Gauss circle problem : a simple asymptotic estimation.

Pick a square with unit side length centered at every lattice point inside the region $x^2+y^2=n^2$, i.e. the circle with radius $n$ centered at the origin. Those squares entirely cover the circle with radius $n-\frac{1}{\sqrt{2}}$, but any square lies inside a circle with radius $n+\frac{1}{\sqrt{2}}$, hence the number of lattice points is between $\pi\left( n-\frac{1}{\sqrt{2}}\right)^2$ and $\pi\left(n+\frac{1}{\sqrt{2}}\right)^2$, so it is $\pi n^2+O(n)$.

For info about the Voronoi bound, please see this survey.

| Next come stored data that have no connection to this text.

-- ==== Sys2Proof/Machine/Flags.lean ====
section
/-! DEFINITION. The control and status words (R26 to R32, R42), the flag writes of a completion (R43), the host's
acknowledgement (R32) and the interrupt output (R47). -/

namespace Sys2Proof.Machine

/-- The code of an error in STATUS.ERR (R170). -/
def ErrCode.code : ErrCode → Fin 16
  | .illegal => 1
  | .div0    => 2
  | .even    => 3
  | .range   => 4

/-- ID: `ID[31:16] = 0x4D45`, `ID[15:8] = NL`, `ID[7:0] = 0x01` (R31). -/
def idWord (c : Config) : Word := BitVec.ofNat 32 (0x4D45 * 2 ^ 16 + c.nl % 2 ^ 8 * 2 ^ 8 + 0x01)

/-- CTRL as read: IE in bit 0; SRST and the reserved bits read 0 (R27 to R29). -/
def ctrlWord (e : Engine) : Word := BitVec.ofNat 32 e.IE.toNat

/-- STATUS as read: each field at its place in the layout of R32, 0 in the reserved bits (R42). -/
def statusWord (e : Engine) : Word :=
  BitVec.ofNat 32 (e.BUSY.toNat + e.DONE.toNat * 2 ^ 1 + e.PRIME.toNat * 2 ^ 2 + e.NOINV.toNat * 2 ^ 3
    + e.XNEG.toNat * 2 ^ 4 + e.YNEG.toNat * 2 ^ 5 + e.WERR.toNat * 2 ^ 6 + e.ERR.val * 2 ^ 8 + e.FAILIDX.val * 2 ^ 12)

/-- `w[i] = 1` (R14). -/
def bitSet (w : Word) (i : Nat) : Bool := field w i i == 1

/-- A host write to STATUS: "if wdata[1] then DONE <- 0; if wdata[6] then WERR <- 0", and no other bit (R32). -/
def Engine.acknowledge (e : Engine) (w : Word) : Engine :=
  { e with DONE := e.DONE && !bitSet w 1, WERR := e.WERR && !bitSet w 6 }

/-- A host write dropped because the engine is busy sets WERR, which is sticky (R39, R211). -/
def Engine.dropWrite (e : Engine) : Engine := { e with WERR := true }

/-- What every completion writes into STATUS (R43): ERR, PRIME, NOINV and FAILIDX, then BUSY <- 0 and DONE <- 1. -/
def Engine.complete (e : Engine) (err : Fin 16) (prime noinv : Bool) (failidx : Fin 16) : Engine :=
  { e with ERR := err, PRIME := prime, NOINV := noinv, FAILIDX := failidx, BUSY := false, DONE := true }

/-- The interrupt output: the level `irq = CTRL.IE & STATUS.DONE`, no state of its own (R47, R180). -/
def Engine.irq (e : Engine) : Bool := e.IE && e.DONE

end Sys2Proof.Machine
end

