-- ==== Sys2Proof/Machine/Number.lean ====
section
/-! DEFINITION. The number theory of the commands, on exact naturals and integers (R13): the modular power (R102), the extended
Euclidean function (R151), the modular inverse (R15), the probe bank (R130). Each is written so that it can be run on operands
of 2048 bits; Laws/Number.lean says that each has the value the spec writes. -/

namespace Sys2Proof.Machine

/-- `a^e mod m` by at most `fuel` squarings, for `e < 2^fuel`. -/
def powModFuel (m : Nat) : Nat → Nat → Nat → Nat
  | 0, _, _ => 1 % m
  | fuel + 1, a, e =>
    if e = 0 then 1 % m
    else
      let h := powModFuel m fuel (a * a % m) (e / 2)
      if e % 2 = 1 then a * h % m else h

/-- `(a^e) mod m`, with a^0 = 1 for every a (R102). The base is reduced first. -/
def powMod (a e m : Nat) : Nat := powModFuel m (e.log2 + 1) (a % m) e

/-- The recursion of R151 with a bound on its depth. -/
def egFuel : Nat → Nat → Nat → Nat × Int × Int
  | 0, a, _ => (a, 1, 0)
  | fuel + 1, a, b =>
    if b = 0 then (a, 1, 0)
    else
      let t := egFuel fuel b (a % b)
      (t.1, t.2.2, t.2.1 - ((a / b : Nat) : Int) * t.2.2)

/-- `EG(a, b) = (g, x, y)`: the extended Euclidean function, base case b = 0 (R151). The remainder halves in two steps, so the
bound is never reached. -/
def EG (a b : Nat) : Nat × Int × Int := egFuel (2 * b.log2 + 3) a b

/-- `inv(r, m)`: the unique t in [0, m) with `r*t mod m = 1`, for gcd(r, m) = 1 and m > 1 (R15). -/
def inv (r m : Nat) : Nat := ((EG r m).2.1 % (m : Int)).toNat

/-- The probe bank, in its order (R130). -/
def probes : List Nat := [2, 3, 5, 7, 11, 13, 17, 43, 683]

/-- The walk over the probes from index i: the index of the first probe whose residue is not 1, with that residue; or the
index past the last probe, with 1 (R133). It stops at the first failure (R131, R132). -/
def fermatScan (n : Nat) : List Nat → Nat → Nat × Nat
  | [], i => (i, 1)
  | p :: ps, i =>
    let r := powMod p (n - 1) n
    if r = 1 then fermatScan n ps (i + 1) else (i, r)

end Sys2Proof.Machine
end

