-- ==== Sys2Proof/Machine/Step.lean ====
section
/-! DEFINITION. One step of the machine: the next arrival takes effect, in the one serial order of host accesses, completions and
resets (R66, R183, R220). -/

namespace Sys2Proof.Machine

/-- The next arrival takes effect and is gone, but for a WAIT that has not seen DONE = 1 (R93). With none left, a command in progress completes (R221) and an idle engine idles
(R44): the run has ended (R224). -/
def step (s : State) : Host.Outcome State Fault Refusal :=
  match s.inbox with
  | [] => engineStep s
  | .engineTurn :: rest => engineStep { s with inbox := rest }
  | .access a :: rest => hostAccess a { s with inbox := rest }
  | .hardwareReset :: rest => .next (State.resetEngine { s with inbox := rest })
  | .waitDone polls :: rest => .next (hostWait polls rest s)

/-- The state in which the word with the given low bits has just been accepted (R30) and the engine's turn comes next, so that
the next step completes exactly that command. Log entry 4. -/
def State.withFetchWord (s : State) (nbits w : Nat) : State :=
  { s with engine := s.engine.accept (BitVec.ofNat 32 (w % 2 ^ nbits)), inbox := .engineTurn :: s.inbox }

end Sys2Proof.Machine
end

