-- ==== Sys2Proof/Certificates/Slice0/Obligations.lean ====
section
/-! DEFINITION. The statements for the provers. Each docstring names the rule of the spec it formalises. The engine's registers are
written out (`R.set rd v`, `ERR := 0`, …), so that an equation `exec i s = .next t` says the result, the flags and the frame at
once: what is not written out is as in s. Arithmetic is written as the spec writes it, not through the model's own functions. -/

open Sys2Proof Sys2Proof.Machine

/-! ### Encoding -/

/-- Words written out from R81 and R85, with the command each is, and three words that are none (section 2.5 of the vectors). -/
def Obligations.SampleWordsDecode : Prop :=
  decode 0x00210301 = .ok (.modexp 3 0 1 2) ∧
  decode 0x00777701 = .ok (.modexp 7 7 7 7) ∧
  decode 0x00021702 = .ok (.montmul 7 1 2 0) ∧
  decode 0x00054303 = .ok (.barrett 3 4 5 0) ∧
  decode 0x00000104 = .ok (.fermat 1 0) ∧
  decode 0x00032005 = .ok (.egcd 2 3) ∧
  decode 0x00032406 = .ok (.modinv 4 2 3) ∧
  decode 0x00000000 = .error .undefinedOpcode ∧
  decode 0x00000041 = .error .reservedBits ∧
  decode 0x00000105 = .error .unusedField

/-- Every command is read back from its word, with every operand at every value. -/
def Obligations.DecodeOfEncode : Prop :=
  ∀ i : Instr, i.WellFormed → decode (encode i) = .ok i

/-- A word that decodes is the word its command encodes to: one meaning and one spelling (R86). -/
def Obligations.LegalWordHasOneSpelling : Prop :=
  ∀ (w : Word) (i : Instr), decode w = .ok i → encode i = w

/-- R87: the match and mask of each command; how the masks come about; at most one row matches a word. -/
def Obligations.DecodeIsMaskAndMatch : Prop :=
  (∀ w : Word,
    ((∃ rd a e m, decode w = .ok (.modexp rd a e m)) ↔ w &&& 0xFF8888FF = 0x00000001) ∧
    ((∃ rd a b m, decode w = .ok (.montmul rd a b m)) ↔ w &&& 0xFF8888FF = 0x00000002) ∧
    ((∃ rd hi lo m, decode w = .ok (.barrett rd hi lo m)) ↔ w &&& 0xFF8888FF = 0x00000003) ∧
    ((∃ rd n, decode w = .ok (.fermat rd n)) ↔ w &&& 0xFFFF88FF = 0x00000004) ∧
    ((∃ a b, decode w = .ok (.egcd a b)) ↔ w &&& 0xFFF88FFF = 0x00000005) ∧
    ((∃ rd a b, decode w = .ok (.modinv rd a b)) ↔ w &&& 0xFFF888FF = 0x00000006)) ∧
  (0xFF8888C0 : Word) ||| 0x3F = 0xFF8888FF ∧
  (0xFF8888C0 : Word) ||| 0x3F ||| 0x70000 ||| 0x700000 = 0xFFFF88FF ∧
  (0xFF8888C0 : Word) ||| 0x3F ||| 0x700 ||| 0x700000 = 0xFFF88FFF ∧
  (0xFF8888C0 : Word) ||| 0x3F ||| 0x700000 = 0xFFF888FF ∧
  ∀ w mask₁ match₁ mask₂ match₂ : Word,
    (mask₁, match₁) ∈ [((0xFF8888FF : Word), (1 : Word)), (0xFF8888FF, 2), (0xFF8888FF, 3), (0xFFFF88FF, 4), (0xFFF88FFF, 5),
      (0xFFF888FF, 6)] →
    (mask₂, match₂) ∈ [((0xFF8888FF : Word), (1 : Word)), (0xFF8888FF, 2), (0xFF8888FF, 3), (0xFFFF88FF, 4), (0xFFF88FFF, 5),
      (0xFFF888FF, 6)] →
    w &&& mask₁ = match₁ → w &&& mask₂ = match₂ → (mask₁, match₁) = (mask₂, match₂)

/-- R83 and the four ways of R88: a word is no command exactly when a reserved bit is set, its opcode is undefined, or a field its
opcode does not use is not 0. -/
def Obligations.IllegalWordsExactly : Prop :=
  ∀ w : Word,
    (w &&& 0xFF8888C0 ≠ 0 ↔
      field w 7 6 ≠ 0 ∨ field w 11 11 ≠ 0 ∨ field w 15 15 ≠ 0 ∨ field w 19 19 ≠ 0 ∨ field w 31 23 ≠ 0) ∧
    ((∃ r, decode w = .error r) ↔
      w &&& 0xFF8888C0 ≠ 0 ∨ field w 5 0 = 0 ∨ 7 ≤ field w 5 0 ∨
      (field w 5 0 = 4 ∧ (field w 18 16 ≠ 0 ∨ field w 22 20 ≠ 0)) ∨
      (field w 5 0 = 5 ∧ (field w 10 8 ≠ 0 ∨ field w 22 20 ≠ 0)) ∨
      (field w 5 0 = 6 ∧ field w 22 20 ≠ 0))

/-! ### The step and the command lifecycle -/

/-- R220: at the engine's turn, a busy engine completes the command CMDL decodes to, and the step is exec of it; an idle engine
does nothing. The second clause is the same for the state withFetchWord gives. -/
def Obligations.StepRunsDecodedCommand : Prop :=
  (∀ (s : State) (rest : List Arrival) (i : Instr),
    s.EngineNext rest → s.engine.BUSY = true → decode s.engine.CMDL = .ok i →
    step s = exec i { s with inbox := rest }) ∧
  (∀ (s : State) (nbits w : Nat) (i : Instr), decode (BitVec.ofNat 32 (w % 2 ^ nbits)) = .ok i →
    step (s.withFetchWord nbits w) =
      exec i { s with engine := { s.engine with CMDL := BitVec.ofNat 32 (w % 2 ^ nbits), BUSY := true, DONE := false } }) ∧
  (∀ (s : State) (rest : List Arrival), s.EngineNext rest → s.engine.BUSY = false →
    step s = .next { s with inbox := rest })

/-- R171: a word that decodes to no command completes with ERR = 1 and writes nothing else. -/
def Obligations.IllegalWordCompletesWithIllegal : Prop :=
  ∀ (s : State) (rest : List Arrival) (r : DecodeReject),
    s.EngineNext rest → s.engine.BUSY = true → decode s.engine.CMDL = .error r →
    step s = .next (State.afterError { s with inbox := rest } 1)
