-- ==== Sys2Proof/Laws/Step.lean ====
section
/-! SUPPORT. What each shared operation, each meaning and one step can do, said once: the proofs cite these and do not unfold the
definitions again. -/

namespace Sys2Proof.Machine

/-! ### How a command ends -/

theorem raiseError_eq (c : ErrCode) (s : State) : raiseError c s = .next (s.afterError c.code) := rfl

theorem finish_eq (e : Engine) (p n : Bool) (idx : Fin 16) (s : State) : finish e p n idx s = .next (s.afterOk e p n idx) := rfl

theorem finishReg_eq (rd : RegIdx) (v : Nat) (s : State) :
    finishReg rd v s = .next { s with engine := (s.engine.setReg rd v).complete 0 false false 0 } := rfl

/-! ### The meanings, by case -/

section meanings
variable (rd rs1 rs2 rs3 : RegIdx) (s : State)

theorem execModexp_div0 (h : s.engine.reg rs3 = 0) : execModexp rd rs1 rs2 rs3 s = .next (s.afterError 2) := by
  simp [execModexp, h, raiseError_eq, ErrCode.code]

theorem execModexp_ok (h : s.engine.reg rs3 ≠ 0) :
    execModexp rd rs1 rs2 rs3 s = finishReg rd (powMod (s.engine.reg rs1) (s.engine.reg rs2) (s.engine.reg rs3)) s := by
  simp [execModexp, h]

theorem execMontmul_ok (h2 : s.engine.reg rs3 % 2 = 1) (ha : s.engine.reg rs1 < s.engine.reg rs3)
    (hb : s.engine.reg rs2 < s.engine.reg rs3) :
    execMontmul rd rs1 rs2 rs3 s =
      finishReg rd (montProduct s.cfg (s.engine.reg rs1) (s.engine.reg rs2) (s.engine.reg rs3)) s := by
  have h0 : s.engine.reg rs3 ≠ 0 := by omega
  simp [execMontmul, h0, h2, ha, hb]

theorem execBarrett_ok (h : s.engine.reg rs3 ≠ 0) :
    execBarrett rd rs1 rs2 rs3 s =
      finishReg rd ((s.engine.reg rs1 * s.cfg.radix + s.engine.reg rs2) % s.engine.reg rs3) s := by
  simp [execBarrett, h]

theorem execFermat_ok (h : s.engine.reg rs1 ≠ 0) :
    execFermat rd rs1 s =
      finish (s.engine.setReg rd (fermatScan (s.engine.reg rs1) probes 0).2)
        ((fermatScan (s.engine.reg rs1) probes 0).1 == probes.length) false
        (Fin.ofNat 16 (fermatScan (s.engine.reg rs1) probes 0).1) s := by
  simp [execFermat, h]

end meanings

/-- What a command can do: it always answers a next state, in which only the engine has changed; and the engine is the old one
with at most one operand register and the triple written, completed with some code and flags (R43, R100, R176). -/
theorem exec_cases (i : Instr) (s : State) :
    ∃ e err p n idx, exec i s = .next { s with engine := e.complete err p n idx } ∧
      (e = s.engine ∨ (∃ rd v, e = s.engine.setReg rd v) ∨ (∃ g x y, e = s.engine.setTriple g x y) ∨
        ∃ rd v g x y, e = (s.engine.setTriple g x y).setReg rd v) := by
  have err (c : ErrCode) : ∃ e err p n idx,
      raiseError c s = .next { s with engine := e.complete err p n idx } ∧
      (e = s.engine ∨ (∃ rd v, e = s.engine.setReg rd v) ∨ (∃ g x y, e = s.engine.setTriple g x y) ∨
        ∃ rd v g x y, e = (s.engine.setTriple g x y).setReg rd v) := ⟨_, _, _, _, _, rfl, .inl rfl⟩
  cases i with
  | modexp rd a e m =>
    simp only [exec, execModexp]
    split
    · exact err _
    · exact ⟨_, _, _, _, _, rfl, .inr (.inl ⟨_, _, rfl⟩)⟩
  | montmul rd a b m =>
    simp only [exec, execMontmul]
    split
    · exact err _
    split
    · exact err _
    split
    · exact err _
    · exact ⟨_, _, _, _, _, rfl, .inr (.inl ⟨_, _, rfl⟩)⟩
  | barrett rd a b m =>
    simp only [exec, execBarrett]
    split
    · exact err _
    · exact ⟨_, _, _, _, _, rfl, .inr (.inl ⟨_, _, rfl⟩)⟩
  | fermat rd a =>
    simp only [exec, execFermat]
    split
    · exact err _
    · exact ⟨_, _, _, _, _, rfl, .inr (.inl ⟨_, _, rfl⟩)⟩
  | egcd a b => exact ⟨_, _, _, _, _, rfl, .inr (.inr (.inl ⟨_, _, _, rfl⟩))⟩
  | modinv rd a b =>
    simp only [exec, execModinv]
    split
    · exact err _
    split
    · exact ⟨_, _, _, _, _, rfl, .inr (.inr (.inr ⟨_, _, _, _, _, rfl⟩))⟩
    · exact ⟨_, _, _, _, _, rfl, .inr (.inr (.inr ⟨_, _, _, _, _, rfl⟩))⟩

/-- The completion step always answers a next state (R221). -/
theorem completeCommand_next (s : State) : ∃ t, completeCommand s = .next t := by
  unfold completeCommand
  split
  · next i _ => obtain ⟨e, err, p, n, idx, h, _⟩ := exec_cases i s; exact ⟨_, h⟩
  · exact ⟨_, rfl⟩

/-- What a completion leaves alone, and that it ends the command (R34, R43). -/
theorem completeCommand_frame (s t : State) (h : completeCommand s = .next t) :
    t.cfg = s.cfg ∧ t.inbox = s.inbox ∧ t.reads = s.reads ∧ t.draws = s.draws ∧ t.engine.IE = s.engine.IE ∧
      t.engine.WERR = s.engine.WERR ∧ t.engine.CMDL = s.engine.CMDL ∧ t.engine.DONE = true ∧ t.engine.BUSY = false := by
  unfold completeCommand at h
  split at h
  · next i _ =>
    obtain ⟨e, err, p, n, idx, hx, hc⟩ := exec_cases i s
    rw [hx] at h
    cases h
    rcases hc with rfl | ⟨_, _, rfl⟩ | ⟨_, _, _, rfl⟩ | ⟨_, _, _, _, _, rfl⟩ <;> simp
  · cases h
    simp

/-- What a command does to the engine depends on the parameters and the engine alone: the inbox, the words read and the draws have no
part in it and stay as they are. -/
theorem exec_env (i : Instr) (cfg : Config) (eng : Engine) :
    ∃ e, ∀ inbox reads draws, exec i ⟨cfg, eng, inbox, reads, draws⟩ = .next ⟨cfg, e, inbox, reads, draws⟩ := by
  cases i <;> simp only [exec, execModexp, execMontmul, execBarrett, execFermat, execEgcd, execModinv, raiseError,
    finishReg, finish] <;> (try split_ifs) <;> exact ⟨_, fun _ _ _ => rfl⟩

/-- The same of a completion (R46, R70). -/
theorem completeCommand_env (cfg : Config) (eng : Engine) :
    ∃ e, ∀ inbox reads draws,
      completeCommand ⟨cfg, eng, inbox, reads, draws⟩ = .next ⟨cfg, e, inbox, reads, draws⟩ := by
  cases hd : decode eng.CMDL with
  | error r => exact ⟨eng.complete 1 false false 0, fun _ _ _ => by simp only [completeCommand, hd]; rfl⟩
  | ok i =>
    obtain ⟨e, he⟩ := exec_env i cfg eng
    exact ⟨e, fun inbox reads draws => by simp only [completeCommand, hd, he]⟩

theorem engineStep_busy (s : State) (h : s.engine.BUSY = true) : engineStep s = completeCommand s := by
  simp [engineStep, h]

theorem engineStep_idle (s : State) (h : s.engine.BUSY = false) : engineStep s = .next s := by
  simp [engineStep, h]

/-! ### The host's accesses -/

section host
variable (off : Nat) (w : Word) (s : State)

@[simp] theorem hostRead_cfg : (hostRead off s).cfg = s.cfg := by unfold hostRead; split <;> rfl
@[simp] theorem hostRead_engine : (hostRead off s).engine = s.engine := by unfold hostRead; split <;> rfl
@[simp] theorem hostRead_inbox : (hostRead off s).inbox = s.inbox := by unfold hostRead; split <;> rfl
@[simp] theorem hostWrite_cfg : (hostWrite off w s).cfg = s.cfg := rfl
@[simp] theorem hostWrite_engine : (hostWrite off w s).engine = writeSlot s.engine w (slotAt s.cfg off) := rfl
@[simp] theorem hostWrite_inbox : (hostWrite off w s).inbox = s.inbox := rfl
@[simp] theorem hostWrite_reads : (hostWrite off w s).reads = s.reads := rfl
@[simp] theorem hostWrite_draws : (hostWrite off w s).draws = s.draws := rfl

end host

/-- What an access that answers a next state can do: miss the window, read, or write. -/
theorem hostAccess_cases (a : BusAccess) (s t : State) (h : hostAccess a s = .next t) :
    (inWindow s.cfg a.addr = false ∧ t = s) ∨
    (inWindow s.cfg a.addr = true ∧ refusedAccess (a.addr - s.cfg.base) a.size = false ∧ a.kind = .read ∧
      t = hostRead (a.addr - s.cfg.base) s) ∨
    (∃ w, inWindow s.cfg a.addr = true ∧ refusedAccess (a.addr - s.cfg.base) a.size = false ∧ a.kind = .write w ∧
      t = hostWrite (a.addr - s.cfg.base) w s) := by
  obtain ⟨addr, size, kind⟩ := a
  unfold hostAccess at h
  by_cases hin : inWindow s.cfg addr = true
  · simp only [hin, if_true] at h
    by_cases hr : refusedAccess (addr - s.cfg.base) size = true
    · simp [hr] at h
    · simp only [hr, Bool.false_eq_true, if_false] at h
      cases kind with
      | read => exact .inr (.inl ⟨hin, by simpa using hr, rfl, by simpa using h.symm⟩)
      | write w => exact .inr (.inr ⟨w, hin, by simpa using hr, rfl, by simpa using h.symm⟩)
  · simp only [hin, Bool.false_eq_true, if_false] at h
    exact .inl ⟨by simpa using hin, by simpa using h.symm⟩

/-! ### One step -/

/-- What a step that answers a next state did: an idle engine idled, a command completed, an access took effect, the engine was
reset, or the host read STATUS in a WAIT. -/
theorem step_cases (s t : State) (h : step s = .next t) :
    (∃ rest, (s.inbox = [] ∧ rest = [] ∨ s.inbox = .engineTurn :: rest) ∧ s.engine.BUSY = false ∧
      t = { s with inbox := rest }) ∨
    (∃ rest, (s.inbox = [] ∧ rest = [] ∨ s.inbox = .engineTurn :: rest) ∧ s.engine.BUSY = true ∧
      completeCommand { s with inbox := rest } = .next t) ∨
    (∃ a rest, s.inbox = .access a :: rest ∧ hostAccess a { s with inbox := rest } = .next t) ∨
    (∃ rest, s.inbox = .hardwareReset :: rest ∧ t = State.resetEngine { s with inbox := rest }) ∨
    (∃ polls rest, s.inbox = .waitDone polls :: rest ∧ t = hostWait polls rest s) := by
  obtain ⟨cfg, eng, inbox, reads, draws⟩ := s
  unfold step at h
  cases inbox with
  | nil =>
    rcases hb : eng.BUSY with _ | _
    · exact .inl ⟨[], by simp, rfl, by simpa [engineStep, hb] using h.symm⟩
    · exact .inr (.inl ⟨[], by simp, rfl, by simpa [engineStep, hb] using h⟩)
  | cons x rest =>
    cases x with
    | engineTurn =>
      rcases hb : eng.BUSY with _ | _
      · exact .inl ⟨rest, by simp, rfl, by simpa [engineStep, hb] using h.symm⟩
      · exact .inr (.inl ⟨rest, by simp, rfl, by simpa [engineStep, hb] using h⟩)
    | access a => exact .inr (.inr (.inl ⟨a, rest, rfl, h⟩))
    | hardwareReset => exact .inr (.inr (.inr (.inl ⟨rest, rfl, by simpa using h.symm⟩)))
    | waitDone polls => exact .inr (.inr (.inr (.inr ⟨polls, rest, rfl, by simpa using h.symm⟩)))

/-! ### Several steps -/

@[simp] theorem run_zero (s : State) : run 0 s = .next s := rfl

theorem run_succ (k : Nat) (s t : State) (h : step s = .next t) : run (k + 1) s = run k t := by
  simp [run, h]

/-- Running j steps and then k is running j + k. -/
theorem run_add (j k : Nat) (s t : State) (h : run j s = .next t) : run (j + k) s = run k t := by
  induction j generalizing s with
  | zero =>
    obtain rfl : s = t := by simpa [run] using h
    simp
  | succ j ih =>
    cases hs : step s with
    | next u =>
      rw [run_succ j s u hs] at h
      rw [Nat.add_right_comm, run_succ (j + k) s u hs, ih u h]
    | fault r => simp [run, hs] at h
    | refused r => simp [run, hs] at h

/-- `run` is the host's run of the core. -/
theorem run_eq_core_run (k : Nat) (s : State) : run k s = core.run k s := by
  induction k generalizing s with
  | zero => rfl
  | succ k ih =>
    cases h : step s with
    | next t => rw [run_succ k s t h, ih]; simp [Host.Core.run, core, h]
    | fault r => simp [run, Host.Core.run, core, h]
    | refused r => simp [run, Host.Core.run, core, h]

end Sys2Proof.Machine
end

The estimate $\displaystyle \frac 1n \sum_{k=0}^n \sqrt{1-\frac{k^2}{n^2}} = \int_0^1 \sqrt{1-t^2}dt + o(1)$ can easily be refined .

Indeed, $$\begin{align}0\leq \frac 1n \sum_{k=0}^n \sqrt{1-\frac{k^2}{n^2}} - \int_0^1 \sqrt{1-t^2}dt &= \sum_{k=0}^{n-1} \int_{k/n}^{(k+1)/n} \left(\sqrt{1-\frac{k^2}{n^2}} - \sqrt{1-t^2}\right)dt\\ &\leq\sum_{k=0}^{n-1} \int_{k/n}^{(k+1)/n} \left(\sqrt{1-\frac{k^2}{n^2}} - \sqrt{1-\frac{(k+1)^2}{n^2}}\right)dt \\ &= \frac 1n \end{align}$$

Hence $\displaystyle \frac 1n \sum_{k=0}^n \sqrt{1-\frac{k^2}{n^2}} = \int_0^1 \sqrt{1-t^2}dt + O(\frac 1n)$ and $$1+4\sum_{k=0}^n \lfloor \sqrt{n^2-k^2} \rfloor = \pi n^2 + O(n)$$